Всю последующую седмицу — до первого снега — этого предвестника зимы, великий князь лежал в беспамятстве. Лишь иногда открывал глаза, пронзенный нестерпимой болью, разлившейся по всему телу, призывал лекаря Николая. Тот, исполняя свой долг, давал больному целебные отвары из трав и молотого мака. Василий в нетерпении испивал все до последней капли и тут же ложился вновь на подушку, сморенный искусственным сном, а сознание его уплывало куда-то далеко-далеко — за пределы бренного мира в неизведанные вселенные.
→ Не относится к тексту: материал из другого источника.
/-- States and operands that meet the hypotheses of GnssAndReference, clause by clause. -/
theorem met_GnssAndReference :
    (∃ (s : State) (up : Bool) (ago : Nat),
      s.ppsOn = true ∧ up ≠ s.regBit R.TIM_PPS_CFG 1 ∧ s.tim.pps = none ∧ s.regBit R.TIM_PPS_CFG 2 = false) ∧
    (∃ (s : State) (up : Bool) (ago : Nat) (t0 : Nat) (e : Nat),
      s.ppsOn = true ∧ up ≠ s.regBit R.TIM_PPS_CFG 1 ∧ s.tim.pps = some (t0, e) ∧ s.now - ago < t0 + 500000000) ∧
    (∃ (s : State) (bs : Bytes) (utc : Nat),
      s.ppsOn = true ∧ s.regBit R.TIM_UART_CFG 3 = true ∧ zdaUtc bs = some utc ∧ s.regBit R.TIM_PPS_CFG 2 = true) ∧
    (∃ (s : State) (bs : Bytes),
      s.ppsOn = true ∧ s.regBit R.TIM_UART_CFG 3 = true ∧ zdaUtc bs = none) ∧
    (∃ (s : State) (t0 : Nat) (e : Nat),
      s.tim.pps = some (t0, e) ∧ s.ppsOn = true ∧ s.tim.ppsLost = false ∧ t0 + 1500000000 ≤ s.now ∧ s.tim.ppsDone =
      true) ∧
    (∃ (s : State),
      s.regBit R.TIM_PPSOUT_CFG 0 = true ∧ alive s 15 = true ∧ s.tim.ppsOutSec < s.tbNs (s.regFld R.TIM_PPSOUT_CFG 2
      1) / giga ∧ (∀ t0, s.tim.ppsOutAt = some t0 → t0 + 500000000 ≤ s.now)) ∧
    (∃ (s : State),
      (∀ v ∈ s.tim.saves.head?, v / frac32 + 250000000 ≤ s.now) ∧ powered s 2 = true) ∧
    (∃ (s : State),
      (∀ v ∈ s.tim.saves.head?, v / frac32 + 250000000 ≤ s.now) ∧ powered s 2 = true ∧ Mild s 20 3) ∧
    (∃ (s : State) (ratio : Int),
      s.tim.refOk = true ∧ Mild s 20 2) :=
  ⟨⟨at3 (tb0S (st [(R.TIM_TB_CFG 2, 5), (R.TIM_PPS_CFG, 1)]) 2 fun b => { b with val := 10000 * frac32 }) 5000,
  true, 100, by decide +kernel, by decide +kernel, by decide +kernel, by decide +kernel⟩,
    ⟨at3 { st [(R.TIM_TB_CFG 2, 5), (R.TIM_PPS_CFG, 1)] with tim := { State.reset.tim with pps := some (1000, 0) } }
    500000999, true, 0, 1000, 0, by decide +kernel, by decide +kernel, by decide +kernel, by decide +kernel⟩,
    ⟨st [(R.TIM_TB_CFG 2, 5), (R.TIM_PPS_CFG, 5), (R.TIM_UART_CFG, 8)], zdaS, (zdaUtc zdaS).getD 0,
    by decide +kernel, by decide +kernel, by decide +kernel, by decide +kernel⟩,
    ⟨st [(R.TIM_TB_CFG 2, 5), (R.TIM_PPS_CFG, 5), (R.TIM_UART_CFG, 8)], [], by decide +kernel, by decide +kernel,
    by decide +kernel⟩,
    ⟨at3
    { st [(R.TIM_TB_CFG 2, 5), (R.TIM_PPS_CFG, 1)] with tim := { State.reset.tim with pps := some (1000, 0), ppsDone := true } }
    1500001000, 1000, 0, by decide +kernel, by decide +kernel, by decide +kernel, by decide +kernel,
    by decide +kernel⟩,
    ⟨at3 (st [(R.TIM_PPSOUT_CFG, 7)]) 1000000000, by decide +kernel, by decide +kernel, by decide +kernel, ofOption
    (by decide +kernel)⟩,
    ⟨at3 { State.reset with tim := { State.reset.tim with saves := [0, 5] } } 250000000, by decide +kernel,
    by decide +kernel⟩,
    ⟨at3 { State.reset with tim := { State.reset.tim with saves := [0, 5] } } 250000000, by decide +kernel,
    by decide +kernel, by decide +kernel⟩,
    ⟨st [(fltReg 20 8, 0), (fltReg 20 12, 0)], -5, by decide +kernel, by decide +kernel⟩⟩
Предчувствуя неладное, в один из солнечных морозных дней, призвал к себе в покои государь супругу Елену. Как будто и силы прибавились в его изможденном теле в тот миг, когда государыня плавной походкой вошла к нему. Он приметил, до чего бледна она, прекрасные глаза увлажнились от слез, но даже так она была красива. Опустившись на стул подле ложа, пана взяла холодную руку мужа, коснулась губами ее тыльной стороны. Василий с большим усилием приподнялся на локте, с нежностью взглянул в лицо любимой жены и таких глаз Елена раньше не видела.
— Вот и свиделись мы с тобою, Аленушка, — тихим голосом молвил государь, растягивая каждое слово.
— Да разве мы расставались, княже? Неужто ты не помнишь наши прошедшие дни?
— Горе мне, ежели позабуду все то время, что прожил с тобою. Да только пришли пора тебе покинуть Волок и ворочаться на Москву. Худо мне сталось, лебедушка моя, солнышко ясное. Но хуже станется тебе и Ивану от смрада болезненного.
Услышав это, Елена заплакала. Сотрясаясь в рыданиях, упала прямо на колени Василия, обхватила их руками. Позабыла она и гордое панское достоинство, и сан свой государев, лишь об одном печалилась душа ее — как оставить супруга милого одного вдали от дома с таким недугом? Плакала и плакала красавица, а великий князь исхудалой рукой своею приглаживал ласково ее шелковистые локоны, приговаривал:
— Не плачь, не терзай сердечко свое, Аленушка. Ежели не о себе, о сыне нашем подумай: каково ему станется тут?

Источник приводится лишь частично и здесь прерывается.